At Augusta National, the players who agonizingly miss winning the green jacket often hold places in golf lore as big as the champions'
"Losing feels a lot worse than winning feels good.”
– Curtis Strange, 1995 Ryder Cup
Within seconds after Phil Mickelson holed that 18-foot birdie putt to win the 2004 Masters, the usual herd of golf scribes began scrambling from their work stations in the Augusta National media center to the 18th green, an uphill walk of maybe three or four minutes. It made no sense to cover the journey in a mad dash. The club does not allow running on the grounds, at least during tournament week, and inside-the-ropes access is strictly forbidden, be it Thursday morning or Sunday evening.
Once the throng had cleared, I left the building and started up the hill. Just as I passed the rear entrance to the clubhouse, about 80 yards or so from all the humanity and hysteria surrounding the 18th, a large man with a familiar face emerged, walking directly toward me en route to the locker room.
“Don’t you [bleeping] say anything to me!” Ernie Els roared as our paths were about to cross. The outburst startled me. Not in a thousand years would any clinically sane journalist intrude on a guy who had just seen the biggest moment of his life swiped from him – in heroic fashion, no less – by a primary rival who had never finished the job at a major championship before.
It shook me up, but I had my own job to do. While chatting with Mickelson’s caddie, Jim Mackay, on the front porch of the clubhouse perhaps a half-hour later, I felt a hand clutch my shoulder from behind. “Man, I am really sorry,” Els said with a sheepish grin. “That was wrong of me. I feel bad. I don’t know what the hell got into me.”
Although entirely unnecessary, it was an apology above and beyond any I’ve ever received from a professional athlete, which isn’t to suggest there have been many. If winning a Masters is golf’s ultimate accomplishment, losing one brings on a pain unlike any other. At no other tournament are heartbroken runners-up (and 54-hole leaders gone awry) remembered more vividly, their careers defined at least in part by the squandered opportunity or admirable performance that wasn’t quite good enough.
You show up looking for a green jacket and leave in need of a straitjacket. Els shot a 67 in the final round, made a pair of eagles and went bogey-free from the fifth hole on. A year earlier, Len Mattiace piled up six birdies and an eagle, made his first bogey on the 18th to post a 65, then took an X on the first playoff hole in falling to Mike Weir. As Greg Norman showed us time and again, there are lots of ways to lose a Masters:
Succumb to a legend (1986).
Get struck by lightning (1987).
Crash and burn (1996).
Fight to the finish (1999).
There’s no solace in blowing a Masters the year after winning one, as Jordan Spieth did in 2016, although it does put a defending champ in good company. Arnold Palmer claimed his second title in 1960, then butchered the 72nd hole the following April, gifting Gary Player the victory with his closing double bogey. Palmer probably fumbled more majors in the red zone than any golfer in history, but he is unquestionably the game’s most beloved figure. Go figure.

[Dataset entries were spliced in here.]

-- ==== Sys2Proof/Machine/GuardUnit.lean ====
section
/-! DEFINITION. The guard unit (chapter 3): the guard stop condition and the suspect source, the start of a slot and its waits, the sensor
bus and its transactions, samples and trips, faults, due times, and the disable of a slot. -/

namespace Sys2Proof.Machine

/-! ### The two outputs (R60, R61) -/

/-- A slot counts as tripped: TRIPPED or FAULTED. -/
def countsTripped (s : GuardSlot) : Bool := s.trip == .tripped || s.state == .faulted

/-- The guard stop condition of the slots and the combine mode (R60). -/
def stopConditionOf (g : Guard) : Bool :=
  let stops := g.slots.filter fun s => s.record.action == SlotAction.stop
  let alone := stops.filter fun s => !s.record.vote
  let voting := stops.filter fun s => s.record.vote
  let enabledVoting := voting.filter fun s => s.state != SlotState.off
  alone.any countsTripped
    || (match g.combineMode with
        | .any => voting.any countsTripped
        | .all => !enabledVoting.isEmpty && enabledVoting.all countsTripped)

/-- The suspect source (R61). -/
def suspectSource (g : Guard) : Bool :=
  g.slots.any fun s => (s.record.action == .stop || s.record.action == .mark) && countsTripped s

/-- What the transport does when the guard stop condition becomes true (R43). -/
def guardStopBegins (d : Dev) : Dev :=
  match d.transport.motion with
  | .jog | .seek | .creep | .scan => enterStopping .guardStop d.transport.current d
  | .stopping => d.setTransport { d.transport with stopReason := some .guardStop }
  | .idle | .parked | .retensioning => halt .guardStop d
  | .halted => d

/-- The condition and the source recomputed; a change of the condition goes to the transport (R60, R61). -/
def recomputeGuard (d : Dev) : Dev :=
  let now := stopConditionOf d.guard
  let before := d.guard.stopCondition
  let d := d.setGuard
    { d.guard with stopCondition := now, suspectLatch := d.guard.suspectLatch || suspectSource d.guard }
  if now && !before then guardStopBegins d else d

/-- A frame opens: the suspect latch is cleared, and set again at once while the source is true (R61, R112). -/
def openClearsSuspect (d : Dev) : Dev := d.setGuard { d.guard with suspectLatch := suspectSource d.guard }

/-- SENS_EN of a slot (Table 3-2). -/
def sensorEnable (s : GuardSlot) : Bool :=
  match s.state with
  | .off => false
  | .faulted => false
  | .init => true
  | .settle => true
  | .polling => s.record.powerMode == .always || s.pollInProgress

/-! ### The sensor bus (R55, R56) -/

/-- One slot rewritten. -/
def modifySlot (n : Fin 4) (f : GuardSlot → GuardSlot) (d : Dev) : Dev := d.setGuard (d.guard.put n (f (d.guard.get n)))

/-- The address byte with its direction: the 7-bit address above the direction bit, write 0 and read 1 (R56; PRESUMED, log entry 29). -/
def addressByte (address : Nat) (read : Bool) : Byte := BitVec.ofNat 8 (2 * address + read.toNat)

/-- The data phase of a sample read: each data byte is acknowledged but the last (R56). -/
def dataPhase (t : DataType) : List BusSymbol :=
  match t with
  | .u8 => [.read false]
  | .u16 => [.read true, .read false]
  | .s16 => [.read true, .read false]

/-- The form of an attempt, from START to STOP: a script pair write or a sample read (R52, R56). -/
def attemptForm (g : Guard) (n : Fin 4) (use : BusUse) : List BusSymbol :=
  let r := (g.get n).record
  match use with
  | .pair i =>
    .start :: .send (addressByte r.busAddress false) :: (Memory.load g.script (r.scriptStart + 2 * i) 2).map .send ++ [.stop]
  | .sample =>
    [.start, .send (addressByte r.busAddress false), .send (BitVec.ofNat 8 r.valueRegister), .repeatedStart
      , .send (addressByte r.busAddress true)] ++ dataPhase r.dataType ++ [.stop]

/-- The bytes that the controller sends in a form. -/
def formSends : List BusSymbol → List Byte
  | [] => []
  | .send b :: rest => b :: formSends rest
  | _ :: rest => formSends rest

/-- How many data bytes the controller reads in a form. -/
def formReads : List BusSymbol → Nat
  | [] => 0
  | .read _ :: rest => formReads rest + 1
  | _ :: rest => formReads rest

/-- The bytes that the controller sends in the attempt on the bus. -/
def BusTransaction.sends (t : BusTransaction) : List Byte := formSends t.form

/-- An attempt begins from START, at the bus speed in force (R56, R65). -/
def beginAttempt (n : Fin 4) (use : BusUse) (d : Dev) : Dev :=
  d.setGuard
    { d.guard with
      bus := some
        { slot := n, use := use, form := attemptForm d.guard n use, speed := d.guard.busSpeed, begun := d.time
          discarded := false } }

/-- A transaction begins with its first attempt (R55). -/
def beginTransaction (n : Fin 4) (use : BusUse) (d : Dev) : Dev :=
  beginAttempt n use (modifySlot n (fun s => { s with attempts := 0, wants := none }) d)

/-- A slot requests the bus (R55). DESIGN CHOICE (log entry 47): requests that fall due in one millisecond arrive in the order in which
their commands are sent, so the first is served at once on an idle bus, whatever its slot number. -/
def requestBus (n : Fin 4) (use : BusUse) (d : Dev) : Dev :=
  if d.guard.bus.isNone ∧ d.guard.slots.all (fun s => s.wants.isNone) then beginTransaction n use d
  else modifySlot n (fun s => { s with wants := some use }) d

/-- The waiting slot with the lowest number. -/
def lowestWaiting (g : Guard) : Option (Fin 4 × BusUse) :=
  [(0 : Fin 4), 1, 2, 3].findSome? fun n => (g.get n).wants.map fun u => (n, u)

/-- A transaction is over: the bus is IDLE and passes to the waiting slot with the lowest number (R55). -/
def passBus (d : Dev) : Dev :=
  let d := d.setGuard { d.guard with bus := none }
  match lowestWaiting d.guard with
  | some (n, u) => beginTransaction n u d
  | none => d

/-! ### The states of a slot -/

/-- INIT is entered: SENS_EN asserted and the pre-init wait begun (R52). -/
def enterInit (n : Fin 4) (d : Dev) : Dev :=
  modifySlot n (fun s => { s with state := .init, waitEnd := some (d.time + s.record.preInitWait) }) d

/-- A slot's fields at its start (R51); a PERIODIC slot's first due time is the start, and the next one period later (R54). DESIGN
CHOICE (log entry 46): an ALWAYS slot's next due time is absent until the end of its first SETTLE (`enterPolling`). -/
def startedSlot (now : Nat) (s : GuardSlot) : GuardSlot :=
  { s with
    trip := .clear, runCount := 0, lastSample := none, attempts := 0, origin := now, pollInProgress := true, wants := none
    nextDue := if s.record.powerMode = .periodic then some (now + s.record.period) else none }

/-- A slot is started (R51), without the recomputation that a start from FAULTED brings. -/
def startSlot (n : Fin 4) (d : Dev) : Dev := enterInit n (modifySlot n (startedSlot d.time) d)

/-- The post-init wait has passed: POLLING, and the sample read is requested; an ALWAYS slot's first due time is this moment, and its
next due time one period later (R53, R54). -/
def enterPolling (n : Fin 4) (d : Dev) : Dev :=
  requestBus n .sample
    (modifySlot n
      (fun s =>
        { s with
          state := .polling, waitEnd := none
          nextDue := if s.record.powerMode = .always then some (d.time + s.record.period) else s.nextDue }) d)

/-- SETTLE is entered; a post-init wait of 0 ends in the moment it begins (R53). -/
def enterSettle (n : Fin 4) (d : Dev) : Dev :=
  let w := (d.guard.get n).record.postInitWait
  if w = 0 then enterPolling n d
  else modifySlot n (fun s => { s with state := .settle, waitEnd := some (d.time + w) }) d

/-- The pre-init wait has passed: the first pair, or SETTLE when there is none (R52). -/
def preInitOver (n : Fin 4) (d : Dev) : Dev :=
  let d := modifySlot n (fun s => { s with waitEnd := none }) d
  if (d.guard.get n).record.pairCount = 0 then enterSettle n d else requestBus n (.pair 0) d

/-- A due time (R54): a poll begins, or an overrun. -/
def dueTime (n : Fin 4) (due : Nat) (d : Dev) : Dev :=
  let s := d.guard.get n
  let d := modifySlot n (fun s => { s with nextDue := some (due + s.record.period) }) d
  if s.pollInProgress then d
  else
    let d := modifySlot n (fun s => { s with pollInProgress := true }) d
    match s.record.powerMode with
    | .periodic => enterInit n d
    | .always => requestBus n .sample d

/-! ### Samples (R58, R59) -/

/-- The value of a sample from its bytes (R58). -/
def sampleValue (t : DataType) (swap : Bool) (b0 b1 : Byte) : Int :=
  let word := if swap then 256 * b0.toNat + b1.toNat else b0.toNat + 256 * b1.toNat
  match t with
  | .u8 => b0.toNat
  | .u16 => word
  | .s16 => if 32768 ≤ word then (word : Int) - 65536 else word

/-- A 16-bit threshold pattern read in a data type (R49). -/
def thresholdValue (t : DataType) (pattern : Nat) : Int :=
  match t with
  | .s16 => if 32768 ≤ pattern then (pattern : Int) - 65536 else pattern
  | _ => pattern

/-- A sample is trip-like (R59). -/
def tripLike (r : SlotRecord) (v : Int) : Bool :=
  let low := thresholdValue r.dataType r.underPattern
  let high := thresholdValue r.dataType r.overPattern
  match r.area with
  | .outside => decide (high ≤ v ∨ v ≤ low)
  | .inside => decide (low < v ∧ v < high)

/-- The trip status with its run count after a sample (R59). -/
def debounce (s : GuardSlot) (trip : Bool) : TripStatus × Nat :=
  let disagrees := trip == (s.trip == .clear)
  let count := if disagrees then s.runCount + 1 else 0
  if s.record.debounce ≤ count then (if s.trip = .clear then .tripped else .clear, 0) else (s.trip, count)

/-- A sample taken by its slot (R58, R59). -/
def takeSample (n : Fin 4) (v : Int) (d : Dev) : Dev :=
  let s := d.guard.get n
  let (trip, count) := debounce s (tripLike s.record v)
  let d := modifySlot n (fun s => { s with lastSample := some v, trip := trip, runCount := count }) d
  if trip = s.trip then d else recomputeGuard (raise .service .guardEvent d)

/-! ### The ends of an attempt -/

/-- The slot goes to FAULTED (R57). DESIGN CHOICE (log entry 48): with no transaction in flight its attempt count is 0. -/
def faultSlot (n : Fin 4) (d : Dev) : Dev :=
  let d := modifySlot n
    (fun s =>
      { s with
        state := .faulted, nextDue := none, trip := .clear, runCount := 0, pollInProgress := false, attempts := 0
        waitEnd := none, wants := none }) d
  recomputeGuard (passBus (raise .service .guardEvent d))

/-- An attempt has failed: a new one at once while attempts remain, else FAULTED (R57). The attempt count is the number of attempts of the
transaction that have failed (DESIGN CHOICE, log entry 48). -/
def attemptFailed (t : BusTransaction) (d : Dev) : Dev :=
  if t.discarded then passBus d
  else
    let s := d.guard.get t.slot
    if s.attempts + 1 < 1 + s.record.retries then
      beginAttempt t.slot t.use (modifySlot t.slot (fun s => { s with attempts := s.attempts + 1 }) d)
    else faultSlot t.slot d

/-- An attempt has succeeded with the data bytes read: the next pair, SETTLE, or a sample (R52, R53, R54, R58). What the slot requests
next joins the waiting set before the bus is passed on: the next pair, or the sample read of a slot whose post-init wait is 0 (DESIGN
CHOICE, log entry 22). The attempt count is 0 as soon as the transaction is over (DESIGN CHOICE, log entry 48). -/
def attemptSucceeded (t : BusTransaction) (data : List Byte) (d : Dev) : Dev :=
  if t.discarded then passBus d
  else
    let r := (d.guard.get t.slot).record
    let d := modifySlot t.slot (fun s => { s with attempts := 0 }) d
    match t.use with
    | .pair i => passBus (if i + 1 < r.pairCount then requestBus t.slot (.pair (i + 1)) d else enterSettle t.slot d)
    | .sample =>
      passBus (takeSample t.slot (sampleValue r.dataType r.byteSwap (data.getD 0 0) (data.getD 1 0))
        (modifySlot t.slot (fun s => { s with pollInProgress := false }) d))

/-! ### Disable (R50) -/

/-- A slot goes to OFF at once (R50). DESIGN CHOICE (log entry 48): its attempt count becomes 0, also with a discarded attempt still on
the bus. -/
def disableSlot (n : Fin 4) (d : Dev) : Dev :=
  if (d.guard.get n).state = .off then modifySlot n (fun s => { s with record := { s.record with enabled := false } }) d
  else
    let d := modifySlot n
      (fun s =>
        { s with
          record := { s.record with enabled := false }
          state := .off, trip := .clear, runCount := 0, nextDue := none, pollInProgress := false, attempts := 0
          waitEnd := none, wants := none }) d
    let d := d.setGuard
      { d.guard with bus := d.guard.bus.map fun t => if t.slot = n then { t with discarded := true } else t }
    recomputeGuard d

end Sys2Proof.Machine
end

Three months after losing to Mickelson, Els was beaten by none other than Todd Hamilton in extra holes at the British Open. The Big Easy was a little angry after that defeat, too, and stalked away from an informal media gathering with the demeanor of a man who had just about reached his limit of close encounters. As opposed to Norman, who seemed to grow more accustomed to falling on the sword as his career reached an inexorable conclusion.
After his epic collapse in ’96, which was finalized with a tee shot into the pond left of the 16th green, Norman arrived at the media center and was asked if he’d like any water. “No, thanks,” he replied. “I’ve had plenty of that today.” Such acts of chivalry are rare in a world of triumph and tragedy; the Shark earned himself a boisterous roomful of laughter for the quip. At the opposite end of the emotional spectrum, Brandt Snedeker wept in his post-round interview after making a mess of his opportunity to win the 2008 Masters. A Sunday 77 will do that to a tour pro.
As we spend the next four days providing our undivided attention to the occurrences at golf’s most notable graveyard, the difference between April and November will become far less significant. The leaves are changing color, the azaleas long gone, but what remains is a fascinating contest of man vs. land that morphs into a battle within for those who have positioned themselves in the weekend hunt.
Ain’t no season going to change that.
Given the two-tee start and heavy traffic that will characterize this year’s final round – a threesome on almost every hole for a considerable portion of the day – it seems more likely that someone could post a low number early, wait out the leaders, then win the 84th Masters while eating a pimento cheese sandwich in front of a TV. The beautiful thing about sports is that there is no script. Once play begins, all the pre-tournament talk becomes irrelevant, the prognosticators merely guessers.
By week’s end, somebody will win and everybody else won’t, and if we’re lucky, so to speak, at least one contender will go down in flames and qualify for immortality in the legion of would-haves, could-haves and should-haves. The Masters loves its losers more than does any competitive institution. The good news? Those guys only have to wait five months for another chance.